I've struggled a little with the following claim quoted from (first line of) this post:
The Betti numbers of $M$ is not changed after taking the orientable cover.
Is this a valid fact? Any proof?
Obviously it is false for homology groups because the $n$-sphere $\Bbb S^{n}$ is an orientable double cover of real projective space $\Bbb RP^n$. In other words the above claim says that orientable double cover removes some torsion groups of the homology group of $M$. Is this true for general smooth covering spaces $p:\widetilde{M}\to M$?
The situation is that we consider a closed $n$-dimensional non-orientable $M$ and its orientable two-sheeted covering space $\tilde M$.
You ask whether the Betti numbers of $M$ agree with Betti numbers of $\tilde M$.

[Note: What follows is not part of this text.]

-- ==== Sys2Proof/Laws/State.lean ====
section
/-! SUPPORT. One lemma for each field and update of the state: what each named operation leaves as it is. -/

namespace Sys2Proof.Machine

The answer is no. In fact, $H_n(M) = 0$ and $H_n(\tilde M) = \mathbb Z$, i.e. $\beta_n(M) = 0$ and $\beta_n(\tilde M) = 1$.
However, the claim "Note that the Betti number is not changed after taking the orientable cover" in your linked answer only concerns the first Betti number. This is certainly true in some cases, but as Moishe Kohan comments, the Klein bottle is a counterexample.
Anyway, for the linked question it is irrelevant whether $\beta_1(M) = \beta_1(\tilde M)$. The OP only wants to prove that $\beta_1(M^3) \le 1$. In the answer it shown that this is true for an orientable $M^3$. But as Moishe Kohan comments, we have $\beta_i(M^3) \le \beta_i(\tilde M^3)$.